Song by Roupa Nova
- Released: 1981
- Genre: pop rock
- Length: 4:53
- Songwriter: Eduardo Souto Neto

= Tema da Vitória =

1981 instrumental song by Eduardo Souto Neto

"Tema da Vitória" (lit. 'Victory Theme') is an instrumental song composed by Eduardo Souto Neto specially for Formula One broadcasts on Rede Globo.

== History ==
"Tema da Vitória" was suggested by Aloysio Legey, the director of Formula One transmissions for Rede Globo. The song was recorded in 1981 by the Brazilian band Roupa Nova, to be used as the soundtrack of victories in the Brazilian Grand Prix, regardless of the winner's nationality, transmitted by Rede Globo. The song was first performed with the victory of Nelson Piquet in the 1983 Brazilian Grand Prix. The next year, the song was performed for Alain Prost's victory in the 1984 Brazilian Grand Prix.

It was only in 1986 that the song started to be used for every victory by a Brazilian driver. The song marked Nelson Piquet's third championship in 1987 and Ayrton Senna's championships in 1988, 1990 and 1991.

For seven years, the song was not played on Rede Globo due to the lack of victories by Brazilian drivers, between the 1993 Australian Grand Prix won by Ayrton Senna and the 2000 German Grand Prix won by Rubens Barrichello.

In FIFA World Cup 1994 and 2002, the song was played the first time for Brazil national football team victory.

For the 2004 and 2008 Summer Olympic Games, Rede Globo used a version of the song that was merged with parts of the Brazilian national anthem, which was played during the broadcasts when a Brazilian team or athlete would win a medal.

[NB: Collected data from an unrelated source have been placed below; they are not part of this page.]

/-- What a step boundary does to the epochs of a context at Gate or above: one that is an epoch boundary closes the open epoch, and the next
step opens one where none is open (R187, R188); a retraction without RESUME keeps it waiting (R210), and so does a lowering below Gate that
takes effect at the next tick, after which none opens (R177). -/
def CtxHz.turn (h : CtxHz) (frame : Nat) (epochMark lowering : Bool) : CtxHz :=
  let h1 := if epochMark then h.close frame else h
  if h1.opened then h1
  else if h1.retractPend || lowering then { h1 with openNext := true }
  else h1.openOrStall

/-- A context step boundary (R163) that ends `step`, with what falls at it. DEDUCED (log entry 168). -/
def Dev.boundary (d : Dev) (c : Nat) (step : Word) (epochMark : Bool) : Dev :=
  let x := d.ctx c
  let banks := d.banksOf c
  let frame := d.clock.frame
  let ep := (x.hz.openEpoch.map (fun e => e.num)).getD x.hz.epoch
  let d1 := d.modCtx c (fun x => { x with
    core := { x.core with
      marks := [], markEpoch := false, boundaryAt := some frame, step := step + 1
      pend := x.core.pend.map (fun q => if q.boundaryAt.isNone then { q with boundaryAt := some frame } else q) }
    hz := { x.hz with endedStep := some step } })
  let d2 :=
    if x.gate then
      let d2 := d1.modCtx c (fun x => { x with
        hz := { x.hz with capArm := true, capWait := x.hz.capWait ++ [{ step := step, epoch := ep, pair := x.core.level == 5 }] } })
      let d3 := d2.tryCap c
      let d4 := if x.core.level = 4 then d3.shadowChecks c ep step else d3
      if x.core.level = 5 then ({ d4 with hz.tagNo := d4.hz.tagNo + 1 }).modEpoch c ep (fun e => { e with
        suspects := e.suspects ++ [pendingCheck d4.hz.tagNo step .pair .waitOrig [] frame] })
      else d4
    else d1
  let d3 :=
    if x.gate then d2.modCtx c (fun x => { x with hz := x.hz.turn frame epochMark (x.core.pend.any (fun q => decide (q.level < 3))) })
    else d2
  let lost := x.gate && (x.core.lostFailPend || banks.any (fun b => d.pairLost b))
  let d4 := d3.dumpBoundary c step
  let d5 := if lost then d4.failCtx c 1 else d4
  let d6 := banks.foldl (fun (acc : Dev) b => acc.readyRemaps b (fun n => decide (((d.bank b).cc.owner n).1 = c))) d5
  d6.modCtx c (fun x => { x with core.held := x.core.held ++ banks.flatMap (fun b => d6.newHolds b c) })

/-- Every Bank of the context that is not isolated has marked the end of the step: an isolated one marks none (R163, R352). -/
def Dev.allMarked (d : Dev) (c : Nat) : Bool :=
  (d.banksOf c).all (fun b => (d.bank b).isolated || (d.ctx c).core.marks.contains b)

/-- At a tick: the boundary of a step that waited only for marks of Banks isolated meanwhile (R352). DEDUCED (log entry 168). -/
def Dev.lostBoundary (d : Dev) (c : Nat) : Dev :=
  match (d.ctx c).core.marks with
  | b :: _ => if d.allMarked c then d.boundary c (d.bank b).cc.step (d.ctx c).core.markEpoch else d
  | [] => d

/-- END_STEP of BK_CC_MARK from the control core of a Bank (R496): a mark; the last one is the context's step boundary. During
a global stop the control cores are halted, and a mark is an event inside the frozen state (R59). -/
def Dev.endStep (d : Dev) (p : Path) (b c : Nat) (epoch : Bool) (v : Word) : Dev :=
  if d.clock.stopped then d.satZ Reg.ZN_STOP_LOST 1
  else if !(d.bank b).owns c then (d.regReject (.bk b Reg.BK_CC_MARK) v 1).bumpZ Reg.ZN_CFG_CNT_REJECT
  else
    let _ := p
    let step := (d.bank b).cc.step
    let d1 := d.modCtx c (fun x => { x with core := { x.core with
      marks := if x.core.marks.contains b then x.core.marks else x.core.marks ++ [b]
      markEpoch := x.core.markEpoch || epoch
      held := x.core.held ++ d.newHolds b c } })
    let x := d1.ctx c
    let d2 := if d1.allMarked c then d1.boundary c step x.core.markEpoch else d1
    (((d.bank b).cc.ownPend.map Prod.fst).filter (fun n => decide (((d.bank b).cc.owner n).1 = c))).foldl
      (fun acc n => acc.applyOwner b n) d2

/-- END_STEP. -/
def execEndStep (p : Path) (bank : BankId) (epoch : Bool) (ctx : CtxId) (s : State) : Host.Outcome State Fault Refusal :=
  let v := w32 (1 + 2 * bit epoch + 65536 * ctx.val)
  .next (s.onDev (fun d => d.cmdB p bank.val Reg.BK_CC_MARK v (fun d => d.endStep p bank.val ctx.val epoch v)))

end Sys2Proof.Machine
end

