-- ==== Sys2Proof/Machine/Descriptors.lean ====
section
/-! DEFINITION. Check descriptors in a Bank (R125 to R152): presenting and accepting a candidate, a submission, the operand
reader, and the Anvil's slots. -/

namespace Sys2Proof.Machine

/-! ## Entries of a channel (R149) -/

/-- The descriptors of a channel that have no verdict yet. -/
def BankAnv.chanQueue (a : BankAnv) (ch : Nat) : List Desc := Tbl.get [] a.queue ch

/-- A Bank with another descriptor list on a channel. -/
def Bank.setQueue (k : Bank) (ch : Nat) (l : List Desc) : Bank := { k with anv.queue := Tbl.set [] k.anv.queue ch l }

/-- Hold a candidate for a seed (R129). -/
def Bank.hold (k : Bank) (x : Cand) : Bank := { k with anv.held := k.anv.held ++ [x] }

/-- Take a candidate off those held. -/
def Bank.unhold (k : Bank) (x : Cand) : Bank :=
  let rest := k.anv.held.erase x
  { k with anv.held := rest }

/-- Take a candidate off those presented. -/
def Bank.unpresent (k : Bank) (x : Cand) : Bank :=
  let rest := k.anv.presented.erase x
  { k with anv.presented := rest }

/-- Entries in use on a channel: an entry is freed when its verdict is forwarded (R147). -/
def BankAnv.inUse (a : BankAnv) (ch : Nat) : List Desc := a.chanQueue ch ++ a.done.filter (fun x => decide (x.cand.chan = ch))

/-- `n` entries of a channel are free for a candidate of a source: Wisp candidates fill at most 60 (R149). -/
def BankAnv.room (a : BankAnv) (ch src n : Nat) : Bool :=
  let used := a.inUse ch
  decide (used.length + n ≤ 64) &&
    (decide (src ≠ 0) || decide ((used.filter (fun x => decide (x.cand.src = 0))).length + n ≤ 60))

/-- The entries a candidate takes: two for a ROWSUM of a TWOVEC declaration (R129). -/
def Cand.entries (x : Cand) : Nat := if x.op = opROWSUM && x.twoVec then 2 else 1

/-- A candidate that waits for a frame with a seed (R129). -/
def Cand.needsSeed (x : Cand) : Bool := decide (x.op = opROWSUM) || decide (x.op = opSETHASH)

/-- The seed at a Bank; a header with a CRC error brings none (R41). -/
def Dev.bankSeed (d : Dev) (b : Nat) : Option DWord := if (d.bank b).seedAbsent then none else d.seed.map (fun x => x ^^^ (d.bank b).seedFlip)

/-! ## Verdicts leave the Anvil (R107, R117, R146, R147) -/

/-- A descriptor has its verdict: it waits for the next tick, and BEYOND, VOID and a mimic miss are recorded (R371). -/
def Dev.finishDesc (d : Dev) (b : Nat) (x : Desc) : Dev :=
  let v := verdictOf x.verdict
  let p3 := w32 (x.cand.oper.toNat + 65536 * (x.seq.toNat % 65536))
  let event (code : Nat) (d : Dev) : Dev :=
    d.bankEvent b 264 code x.cand.ctx (lo32 x.verdict) (marginOf x.verdict) x.cand.step p3 .nothing
  let d1 := if v = vBEYOND then event 0x20 d else if v = vVOID then event 0x21 d else d
  let d2 := if missOf x.verdict && !x.strict then event 0x22 d1 else d1
  d2.modBank b (fun k => { k with anv.done := k.anv.done ++ [{ x with st := .finished }] })

/-! ## Acceptance (R125, R129) -/

/-- The check key of a descriptor (R129). -/
def checkKey (seed : DWord) (b : Nat) (seq : Word) : DWord :=
  mix64 (seed ^^^ BitVec.ofNat 64 (b * 2 ^ 48) ^^^ seq.setWidth 64)

/-- One descriptor of a candidate: SEQ, KEY and ACCEPT are set, with the context's STRICT and GATE (R125). DEDUCED (log entry 62). -/
def Dev.newDesc (d : Dev) (b : Nat) (x : Cand) (seed : Option DWord) : Desc :=
  let seq := (d.bank b).anv.seq
  let c := d.ctx x.ctx
  { cand := x
    key := match seed with
      | some s => checkKey s b seq
      | none => 0
    seq := seq
    accept := d.bankFrame b % 2 ^ 32
    st := if x.op = opSIGCMP then .runnable else .fetching
    strict := c.core.strict
    gate := c.gate
    incarn := c.core.incarn
    units := 0
    next := 0
    verdict := 0
    decl := []
    blocks := []
    carried := 0 }

/-- Queue one descriptor on its channel; a SIGCMP that fetch would decide takes its verdict now (R139, R146). -/
def Dev.queueDesc (d : Dev) (b : Nat) (x : Cand) (seed : Option DWord) : Dev :=
  let y := d.newDesc b x seed
  let d1 := d.modBank b (fun k => { k with anv.seq := k.anv.seq + 1 })
  let v := x.sigVerdict
  if x.op = opSIGCMP && (verdictOf v = vNULL || verdictOf v = vVOID) then d1.finishDesc b { y with verdict := v }
  else d1.modBank b (fun k => k.setQueue x.chan (k.anv.chanQueue x.chan ++ [y]))

/-- Accept a candidate: one descriptor, or the two of a TWOVEC pair with SECOND on the second (R129). -/
def Dev.acceptCand (d : Dev) (b : Nat) (x : Cand) : Dev :=
  let seed := d.bankSeed b
  if x.entries = 2 then (d.queueDesc b { x with second := false } seed).queueDesc b { x with second := true } seed
  else d.queueDesc b x seed

/-- A Wisp candidate leaves its pending entry at acceptance, and HOLD_REQ falls (R150, R151). -/
def Dev.freePending (d : Dev) (b : Nat) (x : Cand) : Dev :=
  let rest (w : Wisp) : List Cand := w.pend.erase x
  if x.src ≠ 0 then d
  else d.modWisp b x.pos (fun w => { w with pend := rest w, presented := (w.presented - 1), holdReq := false })

/-- CANDIDATE_PRESENT (R149): a Wisp presents its oldest candidate not presented yet, while its channel has room for it. -/
def execCandidatePresent (bank : BankId) (pos : Pos) (s : State) : Host.Outcome State Fault Refusal :=
  let d := s.dev
  let w := d.wisp bank.val pos.val
  match w.pend[w.presented]? with
  | none => .next s
  | some x =>
    if d.clock.stopped || d.bankDown bank.val || !(d.bank bank.val).anv.room x.chan 0 x.entries then .next s
    else .next (s.onDev (fun d =>
      (d.modWisp bank.val pos.val (fun w => { w with presented := w.presented + 1 })).modBank bank.val
        (fun k => { k with anv.presented := k.anv.presented ++ [x] })))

In 2006, the song was played the first time for Felipe Massa for his victory in the 2006 Turkish Grand Prix. Three years later, it featured a different arrangement for Barrichello's victory in the 2009 European Grand Prix, which marked Brazil's 100th Formula One win.

At UFC 198, UFC Heavyweight Champion Fabricio Werdum used the song as his entrance music.

On March 29, 2014, Ron "Bumblefoot" Thal, guitar player on American band Guns N' Roses, performed "Tema da Vitória" as an opening for "Don't Cry" at a concert inside the Anhembi Convention Center Arena in São Paulo.

In 2015, the song was performed by Lulu Santos, accompanied by an orchestra conducted by João Carlos Martins, during a segment of the television special celebrating the 50th anniversary of Rede Globo. This segment also featured sports journalist Galvão Bueno and several former Brazilian athletes, alongside a retrospective montage highlighting memorable sports broadcasts from the network’s history.

For the 2016 and 2020 Summer Olympic Games, the song was played the first time for Brazil national under-23 football team victory.

When skier Lucas Pinheiro Braathen won Brazil's first ever Winter Olympics medal at the 2026 Olympic Winter Games, the organization of the games played the "Tema da Vitória" at the competition's venue to celebrate his victory. Sportv, Rede Globo's pay television sports network, did the same on their broadcast.